[Start of section]

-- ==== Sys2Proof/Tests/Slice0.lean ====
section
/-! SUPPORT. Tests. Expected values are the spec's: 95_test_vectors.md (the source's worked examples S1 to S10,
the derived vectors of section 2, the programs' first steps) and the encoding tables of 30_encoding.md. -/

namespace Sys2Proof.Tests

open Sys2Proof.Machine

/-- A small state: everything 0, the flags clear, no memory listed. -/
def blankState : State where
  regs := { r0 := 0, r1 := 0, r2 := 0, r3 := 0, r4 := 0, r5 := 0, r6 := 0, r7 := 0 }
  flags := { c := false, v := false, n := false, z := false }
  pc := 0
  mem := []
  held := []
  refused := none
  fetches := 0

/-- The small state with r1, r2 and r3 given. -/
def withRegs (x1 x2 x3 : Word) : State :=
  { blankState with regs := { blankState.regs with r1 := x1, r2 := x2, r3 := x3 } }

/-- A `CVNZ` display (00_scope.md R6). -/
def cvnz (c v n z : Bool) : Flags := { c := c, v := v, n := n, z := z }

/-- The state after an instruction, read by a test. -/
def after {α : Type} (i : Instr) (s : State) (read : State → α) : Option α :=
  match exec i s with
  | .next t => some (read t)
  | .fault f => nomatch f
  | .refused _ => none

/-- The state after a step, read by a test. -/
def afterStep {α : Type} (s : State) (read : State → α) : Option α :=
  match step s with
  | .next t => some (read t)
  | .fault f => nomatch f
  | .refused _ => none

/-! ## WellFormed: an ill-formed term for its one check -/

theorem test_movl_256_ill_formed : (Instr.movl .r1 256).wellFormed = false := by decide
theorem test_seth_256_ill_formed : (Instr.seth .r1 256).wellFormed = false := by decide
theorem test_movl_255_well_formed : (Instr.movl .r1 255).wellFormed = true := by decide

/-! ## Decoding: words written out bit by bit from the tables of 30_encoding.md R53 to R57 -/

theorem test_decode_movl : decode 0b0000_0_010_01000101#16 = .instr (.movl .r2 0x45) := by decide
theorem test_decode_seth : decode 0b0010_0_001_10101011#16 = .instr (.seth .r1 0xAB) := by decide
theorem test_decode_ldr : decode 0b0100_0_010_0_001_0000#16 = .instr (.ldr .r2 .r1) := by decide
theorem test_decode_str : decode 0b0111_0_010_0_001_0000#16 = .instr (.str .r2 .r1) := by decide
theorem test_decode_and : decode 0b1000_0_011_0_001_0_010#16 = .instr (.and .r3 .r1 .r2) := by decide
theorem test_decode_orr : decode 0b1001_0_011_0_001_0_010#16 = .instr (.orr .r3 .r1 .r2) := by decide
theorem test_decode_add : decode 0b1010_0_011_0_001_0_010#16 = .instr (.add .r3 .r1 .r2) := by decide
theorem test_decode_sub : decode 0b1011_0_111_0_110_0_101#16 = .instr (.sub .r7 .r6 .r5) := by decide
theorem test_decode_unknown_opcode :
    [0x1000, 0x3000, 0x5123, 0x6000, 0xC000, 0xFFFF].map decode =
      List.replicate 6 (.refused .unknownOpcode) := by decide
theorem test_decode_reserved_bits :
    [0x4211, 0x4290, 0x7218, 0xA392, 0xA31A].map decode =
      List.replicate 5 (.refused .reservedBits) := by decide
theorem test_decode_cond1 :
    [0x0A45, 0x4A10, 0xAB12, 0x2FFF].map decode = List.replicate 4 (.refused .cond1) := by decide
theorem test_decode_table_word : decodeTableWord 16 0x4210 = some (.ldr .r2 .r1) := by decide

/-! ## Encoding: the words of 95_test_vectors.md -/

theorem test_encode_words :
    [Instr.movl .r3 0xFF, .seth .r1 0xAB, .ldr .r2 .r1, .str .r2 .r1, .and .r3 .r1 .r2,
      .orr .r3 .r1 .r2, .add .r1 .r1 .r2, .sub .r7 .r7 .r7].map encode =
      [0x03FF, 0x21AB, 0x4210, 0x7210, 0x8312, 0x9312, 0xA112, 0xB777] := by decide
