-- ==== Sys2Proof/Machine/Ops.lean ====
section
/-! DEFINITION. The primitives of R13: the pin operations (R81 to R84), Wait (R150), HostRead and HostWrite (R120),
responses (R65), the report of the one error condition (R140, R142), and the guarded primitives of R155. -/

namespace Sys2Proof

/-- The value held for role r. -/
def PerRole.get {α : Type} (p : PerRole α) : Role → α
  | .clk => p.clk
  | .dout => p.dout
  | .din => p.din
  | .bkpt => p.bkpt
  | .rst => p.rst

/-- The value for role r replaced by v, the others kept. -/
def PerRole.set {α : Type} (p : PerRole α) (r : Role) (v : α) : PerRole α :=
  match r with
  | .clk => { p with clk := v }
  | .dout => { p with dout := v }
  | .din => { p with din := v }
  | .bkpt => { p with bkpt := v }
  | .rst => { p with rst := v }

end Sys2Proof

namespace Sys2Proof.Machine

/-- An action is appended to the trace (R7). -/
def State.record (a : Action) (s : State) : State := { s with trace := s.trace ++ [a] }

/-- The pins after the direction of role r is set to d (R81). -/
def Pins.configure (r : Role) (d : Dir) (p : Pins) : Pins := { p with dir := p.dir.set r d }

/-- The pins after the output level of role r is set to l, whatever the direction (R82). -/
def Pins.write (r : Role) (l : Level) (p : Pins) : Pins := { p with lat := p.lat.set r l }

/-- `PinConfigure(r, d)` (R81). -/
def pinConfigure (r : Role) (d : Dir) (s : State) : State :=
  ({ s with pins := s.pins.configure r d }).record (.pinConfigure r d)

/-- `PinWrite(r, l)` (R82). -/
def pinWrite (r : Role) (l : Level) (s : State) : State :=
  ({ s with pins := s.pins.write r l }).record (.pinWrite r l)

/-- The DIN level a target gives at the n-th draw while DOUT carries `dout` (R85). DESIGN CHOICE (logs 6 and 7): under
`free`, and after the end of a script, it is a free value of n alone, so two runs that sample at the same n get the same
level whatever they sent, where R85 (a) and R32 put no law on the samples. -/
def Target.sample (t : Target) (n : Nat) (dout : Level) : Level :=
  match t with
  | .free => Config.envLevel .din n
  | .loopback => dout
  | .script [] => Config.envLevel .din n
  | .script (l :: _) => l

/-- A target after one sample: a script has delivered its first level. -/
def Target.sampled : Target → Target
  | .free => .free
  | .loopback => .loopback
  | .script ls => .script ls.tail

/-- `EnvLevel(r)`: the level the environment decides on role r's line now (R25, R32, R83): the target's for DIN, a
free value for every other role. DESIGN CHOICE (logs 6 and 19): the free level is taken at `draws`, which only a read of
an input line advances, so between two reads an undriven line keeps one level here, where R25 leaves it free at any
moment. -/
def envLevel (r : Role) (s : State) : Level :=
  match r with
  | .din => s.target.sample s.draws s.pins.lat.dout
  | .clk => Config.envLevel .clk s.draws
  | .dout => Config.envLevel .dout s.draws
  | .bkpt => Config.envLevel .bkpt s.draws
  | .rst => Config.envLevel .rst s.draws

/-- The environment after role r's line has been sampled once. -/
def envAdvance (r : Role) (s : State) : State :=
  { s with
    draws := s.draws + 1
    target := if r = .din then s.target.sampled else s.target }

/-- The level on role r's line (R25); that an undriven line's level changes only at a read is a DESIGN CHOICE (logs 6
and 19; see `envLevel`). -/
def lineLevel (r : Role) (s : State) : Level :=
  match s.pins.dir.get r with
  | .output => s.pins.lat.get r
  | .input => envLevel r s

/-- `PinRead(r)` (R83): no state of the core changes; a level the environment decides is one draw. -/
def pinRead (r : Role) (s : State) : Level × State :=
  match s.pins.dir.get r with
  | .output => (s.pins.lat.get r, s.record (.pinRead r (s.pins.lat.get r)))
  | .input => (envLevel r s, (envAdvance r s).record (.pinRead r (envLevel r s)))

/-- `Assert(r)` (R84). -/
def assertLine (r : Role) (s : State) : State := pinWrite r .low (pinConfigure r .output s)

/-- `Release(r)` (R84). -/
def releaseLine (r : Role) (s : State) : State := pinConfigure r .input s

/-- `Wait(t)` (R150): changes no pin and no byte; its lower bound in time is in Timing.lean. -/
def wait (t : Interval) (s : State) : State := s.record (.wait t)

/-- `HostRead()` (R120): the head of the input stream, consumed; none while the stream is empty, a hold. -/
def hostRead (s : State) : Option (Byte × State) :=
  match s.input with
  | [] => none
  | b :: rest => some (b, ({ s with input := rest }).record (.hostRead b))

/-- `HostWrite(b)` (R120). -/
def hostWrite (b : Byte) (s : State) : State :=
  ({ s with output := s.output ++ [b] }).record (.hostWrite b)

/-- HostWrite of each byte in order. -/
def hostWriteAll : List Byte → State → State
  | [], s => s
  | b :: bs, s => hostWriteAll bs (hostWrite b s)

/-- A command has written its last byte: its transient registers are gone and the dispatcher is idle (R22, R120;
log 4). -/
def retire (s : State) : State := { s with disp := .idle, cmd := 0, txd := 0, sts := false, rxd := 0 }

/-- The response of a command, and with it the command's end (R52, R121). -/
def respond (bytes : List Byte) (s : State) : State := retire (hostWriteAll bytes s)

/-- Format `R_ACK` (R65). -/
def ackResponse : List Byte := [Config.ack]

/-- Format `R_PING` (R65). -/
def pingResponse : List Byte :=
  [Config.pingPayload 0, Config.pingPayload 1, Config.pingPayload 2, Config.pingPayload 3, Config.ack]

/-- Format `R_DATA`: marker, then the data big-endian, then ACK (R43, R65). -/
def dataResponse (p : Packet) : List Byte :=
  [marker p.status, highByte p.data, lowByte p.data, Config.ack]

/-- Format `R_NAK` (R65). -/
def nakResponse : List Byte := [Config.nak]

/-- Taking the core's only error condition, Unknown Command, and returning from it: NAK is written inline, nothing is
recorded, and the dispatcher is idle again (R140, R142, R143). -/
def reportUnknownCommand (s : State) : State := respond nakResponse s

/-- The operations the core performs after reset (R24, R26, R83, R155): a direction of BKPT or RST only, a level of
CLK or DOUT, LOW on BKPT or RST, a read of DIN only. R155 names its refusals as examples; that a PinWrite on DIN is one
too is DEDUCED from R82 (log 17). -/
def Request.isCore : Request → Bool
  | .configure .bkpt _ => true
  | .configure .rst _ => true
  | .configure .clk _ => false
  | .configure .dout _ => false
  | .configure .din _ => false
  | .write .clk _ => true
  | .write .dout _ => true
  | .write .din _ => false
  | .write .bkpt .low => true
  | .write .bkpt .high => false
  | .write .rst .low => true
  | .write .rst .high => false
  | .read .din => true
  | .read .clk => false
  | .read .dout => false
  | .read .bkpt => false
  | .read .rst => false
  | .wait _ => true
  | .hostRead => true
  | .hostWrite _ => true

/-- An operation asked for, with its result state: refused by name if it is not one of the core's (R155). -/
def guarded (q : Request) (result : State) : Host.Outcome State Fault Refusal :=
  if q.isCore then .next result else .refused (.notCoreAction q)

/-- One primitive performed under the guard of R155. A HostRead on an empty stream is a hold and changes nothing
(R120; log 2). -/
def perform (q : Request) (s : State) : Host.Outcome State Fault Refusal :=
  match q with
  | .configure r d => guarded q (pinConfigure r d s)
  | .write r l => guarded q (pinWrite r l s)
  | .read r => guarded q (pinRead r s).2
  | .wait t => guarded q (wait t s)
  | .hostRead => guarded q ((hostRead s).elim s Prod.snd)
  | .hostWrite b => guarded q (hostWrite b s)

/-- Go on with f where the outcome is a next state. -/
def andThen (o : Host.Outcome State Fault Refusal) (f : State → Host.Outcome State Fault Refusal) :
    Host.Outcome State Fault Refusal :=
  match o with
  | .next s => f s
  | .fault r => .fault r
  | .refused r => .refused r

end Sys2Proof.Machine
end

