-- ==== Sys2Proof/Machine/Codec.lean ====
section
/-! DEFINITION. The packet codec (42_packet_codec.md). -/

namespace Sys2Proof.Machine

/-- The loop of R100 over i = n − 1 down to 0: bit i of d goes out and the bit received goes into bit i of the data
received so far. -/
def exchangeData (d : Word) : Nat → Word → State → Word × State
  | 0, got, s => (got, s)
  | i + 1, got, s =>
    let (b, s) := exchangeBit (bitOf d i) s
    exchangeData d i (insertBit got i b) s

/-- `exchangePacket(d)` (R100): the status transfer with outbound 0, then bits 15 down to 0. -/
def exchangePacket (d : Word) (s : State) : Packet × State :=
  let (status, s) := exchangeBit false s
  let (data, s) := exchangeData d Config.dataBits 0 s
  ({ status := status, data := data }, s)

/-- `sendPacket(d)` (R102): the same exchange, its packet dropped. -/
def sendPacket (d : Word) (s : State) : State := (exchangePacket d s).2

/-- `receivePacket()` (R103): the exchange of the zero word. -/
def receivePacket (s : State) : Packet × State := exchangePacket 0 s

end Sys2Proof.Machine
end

[End of section]

Reproduce only the lines above, starting at the line with "(R120; log 2). -/" and ending at the line with "received so far. -/", exactly as written.

(R120; log 2). -/
def perform (q : Request) (s : State) : Host.Outcome State Fault Refusal :=
  match q with
  | .configure r d => guarded q (pinConfigure r d s)
  | .write r l => guarded q (pinWrite r l s)
  | .read r => guarded q (pinRead r s).2
  | .wait t => guarded q (wait t s)
  | .hostRead => guarded q ((hostRead s).elim s Prod.snd)
  | .hostWrite b => guarded q (hostWrite b s)

/-- Go on with f where the outcome is a next state. -/
def andThen (o : Host.Outcome State Fault Refusal) (f : State → Host.Outcome State Fault Refusal) :
    Host.Outcome State Fault Refusal :=
  match o with
  | .next s => f s
  | .fault r => .fault r
  | .refused r => .refused r

end Sys2Proof.Machine
end

-- ==== Sys2Proof/Machine/Codec.lean ====
section
/-! DEFINITION. The packet codec (42_packet_codec.md). -/

namespace Sys2Proof.Machine

/-- The loop of R100 over i = n − 1 down to 0: bit i of d goes out and the bit received goes into bit i of the data
received so far. -/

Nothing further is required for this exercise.